Well, when we look at the geometry of our current we see that it is naturally symmetric relative to the axis over here, therefore we can also find another incremental current element, which is going to be right across from this one and that one will be going into the plane from the cross sectional point of view, and the associated position vector will be drawn from here to the point of interest, something like this and if we look at the magnetic field that this incremental current element generates at this point and by apply Right-hand Rule it will generate a magnetic field, i dl cross B which will be pointing such that perpendicular to this position vector r and therefore it’s going to be something like this. And, again, here we can apply the Right-hand Rule in the since that holding the right-hand thumb in to the plane and circling or rotating right-hand fingers about the thumb we will see that the magnetic field of this current over here, which it just going into the plane, will be in the form of concentric circles, magnetic field lines, and the one which is passing through this point will be a circle something like this, and in this case it is going to be rotating in clockwise direction so the magnetic field will be tangent to this field line at the point of interest P, which is just right over here.

Now if you do a similar type of analysis for all the incremental current elements along this loop we will see that the associated magnetic field lines are going to be falling along the surface of a cone something like this, so these fields are going to be lying along the surface of the cone. Well, of course the vector sum of all these incremental magnetic field vectors will eventually give us the net magnetic field at this point.

If you just consider these two pair and if you add the vectorially, and in order to do that, of course we first introduce a coordinate system, let’s say, something like this, and resolve these vectors into their components by taking their projections along the horizontal axis, like this and as well as along the vertical axis we will see that the vertical components are going to be in the same direction, but the horizontal components d Bh, let’s denote that with d B’s of h are going to be aligning in opposite directions.

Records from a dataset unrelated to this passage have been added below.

-- ==== Sys2Proof/Laws/AuthOps.lean ====
section
/-! SUPPORT. What each operation of Sys2Proof/Machine/AuthOps.lean may change: `x_eff` names the parts of the state that x may change and says that
x keeps every form of Sys2Proof/Safety.lean; `x_effs` says so of an operation with operations as arguments, under the same of each argument. -/

set_option Elab.async false

namespace Sys2Proof.Machine

theorem State.updClient_eff (s : State) (cl : Client) (f : ClientState → ClientState) : Eff [.signpost] s (State.updClient s cl f) := by
  delta State.updClient
  refine Eff.start fun h0 => ?_
  refine Eff.put ?_
  assumption

theorem State.authFailed_eff (s : State) (cl : Client) : Eff [.objs, .signpost, .recorder] s (State.authFailed s cl) := by
  delta State.authFailed
  refine Eff.start fun h0 => ?_
  extract_lets -merge -underBinder +onlyGivenNames y0
  try clear_value y0
  extract_lets -merge -underBinder +onlyGivenNames y1
  refine h0.named (x := y1) ?_ fun _ => ?_
  · subst y1
    refine Eff.after (State.report_eff _ _ _ _) ?_
    refine Eff.after (State.setOb_eff _ _ _ _ _) ?_
    assumption
  clear_value y1
  refine Eff.ite ?_ ?_
  · refine Eff.after (State.report_eff _ _ _ _) ?_
    refine Eff.put ?_
    assumption
  · assumption

theorem State.authorise_eff {s : State} {cl : Client} {key : Nat} {value : List Byte} {verdict : Option Bool} {t : State} {x : Option Nat}
    (heq : State.authorise s cl key value verdict = (t, x)) : Eff [.objs, .signpost, .recorder] s t := by
  unfold State.authorise at heq
  split at heq
  · cases heq; exact .refl _ _
  · split at heq
    · cases heq; exact .refl _ _
    · dsimp only at heq
      split at heq <;> cases heq
      · exact (State.report_eff _ _ _ _).after ((State.bump_eff _ _ _ _ _).after ((State.setOb_eff _ _ _ _ _).after (State.updClient_eff _ _ _).mono))
      · exact (State.authFailed_eff _ _).after (State.updClient_eff _ _ _).mono

theorem State.authWrite_effs {l : List Part} {s0 : State} {s : State} {cl : Client} {r : Row} {i : Nat} {k : Nat} {v : Int} {verdict : Option Bool} {bad : Bool} {busy : Bool} {effect : State → State} (h : Eff l s0 s) (h_effect : ∀ u, Eff l s0 u → Eff l s0 (effect u)) (hs : partsIn [.freeCount, .objs, .signpost, .recorder] l = true := by decide) :
    Eff l s0 (State.authWrite s cl r i k v verdict bad busy effect) := by
  delta State.authWrite
  refine Eff.ite ?_ ?_
  · assumption
  · refine Eff.ite ?_ ?_
    · refine Eff.after (State.answer_eff _ _ _ _) ?_ (partsIn_trans (by decide) hs)
      assumption
    · split
      · rename_i heq
        have := Eff.after (b := l) (s0 := s0) (State.authorise_eff heq) (by
          assumption
          ) (partsIn_trans (by decide) hs)
        refine Eff.after (State.answer_eff _ _ _ _) ?_ (partsIn_trans (by decide) hs)
        assumption
      · rename_i heq
        have := Eff.after (b := l) (s0 := s0) (State.authorise_eff heq) (by
          assumption
          ) (partsIn_trans (by decide) hs)
        refine Eff.ite ?_ ?_
        · refine Eff.after (State.answer_eff _ _ _ _) ?_ (partsIn_trans (by decide) hs)
          assumption
        · refine Eff.ite ?_ ?_
          · refine Eff.after (State.answer_eff _ _ _ _) ?_ (partsIn_trans (by decide) hs)
            assumption
          · refine Eff.after (State.answer_eff _ _ _ _) ?_ (partsIn_trans (by decide) hs)
            refine h_effect _ ?_
            refine Eff.after (State.recordWrite_eff _ _ _) ?_ (partsIn_trans (by decide) hs)
            assumption

end Sys2Proof.Machine
end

Well, since i dl’s will have the same magnitude and these source currents are same distance away to the point of interest along the axis of this current loop, then the magnitudes of dB’s generated or the incremental magnetic field generated by these increment al currents will be the same. It also means that their components will have the same magnitude and as a result of this the horizontal components, since they are aligning along the axis in opposite directions with the same magnitudes, when we add them vectorially they will cancel. Therefore we can make a note by saying that dB horizontals cancel due to the symmetry. Therefore, what we’re left are just the vertical components of all these incremental magnetic field vectors and if we add them then we will end up with the total magnetic fields along the axis of this current loop. The addition process over here is the integration therefore the sum of all these vertical components will give us eventually the total magnetic field generated by this current loop.

Okay, let’s try to express these vertical components in explicit form. Of course, in order to do this we will take the advantage of these right triangles formed as we resolve these incremental magnetic field vectors into their components with respect to this coordinate system. Let’s consider this angle, or define this angle and call as Theta. In that case, by considering this right triangle over here and applying the trigonometric identities over here the Cosine of this angle will be equal to the ratio of the adjacent sides to the hypotenuse of this triangle. Therefore, we can express dB vertical as hypotenuse times Cosine of Theta. In other words, the side of the triangle is going to be the side that we’re after, which is the vertical component of the incremental magnetic fields.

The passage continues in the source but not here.